I'm not totally sure what you mean by using half the resolution. The two state changes (eg. LH then HH) represent a single "click" of the knob against the detent. It isn't possible to leave the knob between detent positions. Thus I only "recorded" a change after two state changes. Otherwise (say if it was a thermostat) you could only set it to 20, 22, 24 etc. and not the positions inbetween.

When I've used rotary encoders with only one interrupt I've triggered on CHANGE on either of the pins and the rules have been
HH or LL = one direction
HL or LH = the other direction

Yes, well I initially had one interrupt, and I agree that in the cases you quote you probably don't need both pins. Except, and this is a big except, if you change directions.

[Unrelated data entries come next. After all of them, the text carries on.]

-- ==== Sys2Proof/Safety.lean ====
section
/-! DEFINITION. Safety: a run never stops. And the words in which the statements of Certificates are written: who issues, what an
instruction that completes leaves, the arithmetic of spec/03_scalar.md on bit vectors. -/

namespace Sys2Proof

/-! ### Instructions -/

/-- The rows of the opcode table that are events or host commands: no word encodes them. -/
def Instr.isEvent : Instr → Bool
  | .dispatchDecision .. | .preemptDecision .. | .faultDecision .. | .decisionOverrun .. | .probeAnswer .. | .preemption ..
  | .contextStoreComplete .. | .sliceExpiry .. | .watchdogWait .. | .kmaxOverrun .. | .loopKernelStep .. | .autoCheckpoint ..
  | .barrierEpisodeComplete .. | .drainPoint .. | .mmaPassRetire .. | .standInCheck .. | .saccFoldComplete ..
  | .mdrainComplete .. | .chainDelivery .. | .mloadComplete .. | .accessCommandComplete .. | .pageWalkComplete ..
  | .fenceComplete .. | .gamoReturn .. | .writeTimeout .. | .packetPlace .. | .permitReturn .. | .packetDelivery ..
  | .filterLineArrival .. | .commandComplete .. | .notify .. | .qcfgWrite .. | .pload .. | .policySel .. | .clcfgWrite ..
  | .clcfgApply .. | .intcauseWrite .. | .intvecWrite .. | .devstatWrite .. | .bootGo .. | .registerWrite .. | .quiesce ..
  | .release .. | .image .. | .partitionReset .. | .rollback .. | .decide .. | .kill .. | .tlbinv .. | .restore ..
  | .deviceQuiesce | .deviceRelease | .deviceImage .. | .coreReset | .dieReset | .deviceReset | .retire | .phaseFailure ..
  | .powerControllerCheck .. | .thermalCadenceUpdate .. | .sensorTestStep .. | .thermalWarning .. | .hardTrip | .permitAudit ..
  | .linkCrcError .. | .hbmUncorrectableRead .. | .proxyInvalidation .. | .peerPackageAccess .. | .flashRewriteDone | .powerUp => true
  | _ => false

/-- The word of an instruction decodes to it in every stream that holds it, whatever its header, with its literal after it; the word of a
policy instruction decodes to it; what has no word is an event (02 R15 to R31). -/
def DecodesBack (i : Instr) : Prop :=
  wellFormed i = true →
    match encode i with
    | .stream sts op lit body => sts ≠ [] ∧ ∀ st ∈ sts, ∀ h, decodeWord st (joinWord h op lit.isSome body) (lit.getD 0) = .ok i
    | .policy w => decodePolicy w = .ok i
    | .none => i.isEvent = true

/-! ### Arithmetic at a width (03 R45) -/

/-- The w low bits of an operand. -/
def narrow (ws : WS) (x : Word) : BitVec ws.w.bits := x.setWidth ws.w.bits

/-- w bits extended to 64, by the sign when S = 1. -/
def widen (ws : WS) (x : BitVec ws.w.bits) : Word := if ws.s then x.signExtend 64 else x.setWidth 64

/-- An operand as an integer. -/
def operand (ws : WS) (x : Word) : Int := if ws.s then (narrow ws x).toInt else (narrow ws x).toNat

/-- An integer kept to w bits and extended. -/
def result (ws : WS) (v : Int) : Word := widen ws (BitVec.ofInt ws.w.bits v)

/-- The shifts and the rotation of w bits. -/
def shiftBits (k : ShiftKind) {w : Nat} (x : BitVec w) (c : Nat) : BitVec w :=
  match k with
  | .shl => x <<< c
  | .shr => x >>> c
  | .sar => x.sshiftRight c
  | .rot => x.rotateLeft c

/-- bc's conditions on a 64-bit pattern read as a signed number (04 R62). -/
def BcCond.Holds (c : BcCond) (x : Word) : Prop :=
  match c with
  | .z => x.toInt = 0
  | .nz => x.toInt ≠ 0
  | .neg => x.toInt < 0
  | .nneg => 0 ≤ x.toInt
  | .pos => 0 < x.toInt
  | .npos => x.toInt ≤ 0

/-- The conditions of cmp, cmpi, wadr on two integers (03 R44; 05 R95). -/
def Cond.Holds (c : Cond) (a b : Int) : Prop :=
  match c with
  | .eq => a = b
  | .ne => a ≠ b
  | .lt => a < b
  | .le => a ≤ b
  | .gt => b < a
  | .ge => b ≤ a

end Sys2Proof

namespace Sys2Proof.Machine

/-- A state from which the next step goes on. -/
def Safe (s : State) : Prop := ∃ t, step s = .next t

/-! ### Issuing and completing -/

/-- The head instruction of a stream of thread th is issuing, as k says. -/
def Issues (s : State) (k : Issue) (th : Thread) : Prop := s.cur = .stream k ∧ s.thread? k.tid = some th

My testing showed, and you can see why, if you change directions the first move in the opposite direction is incorrectly recorded. Here, say we look at Pin A:

Code:
H -> L -> H -> L  (forwards)
H -> H -> L -> L  (reverse)

Now consider what happens if we reverse in the middle:

Code:
(forwards) H -> L -> H -> L  (reverse) H -> H -> L -> L

The first transition in the reverse direction is still L -> H which looks like a forwards movement. So we add one to the counter, when we should subtract one. And if you are tweaking your thermostat, you might dial up (say) 24 degrees, decide that is too high, and turn it one click to the left, but it shows 25! Not good enough. That's why I said above:

Quote
This was part of a scheme to try to use only one interrupt, but it didn't work perfectly.

(edit) I agree however that if the encoder is specified to move in one direction only, then the simplified code is much better, it uses less pins, less interrupts, and is cleaner.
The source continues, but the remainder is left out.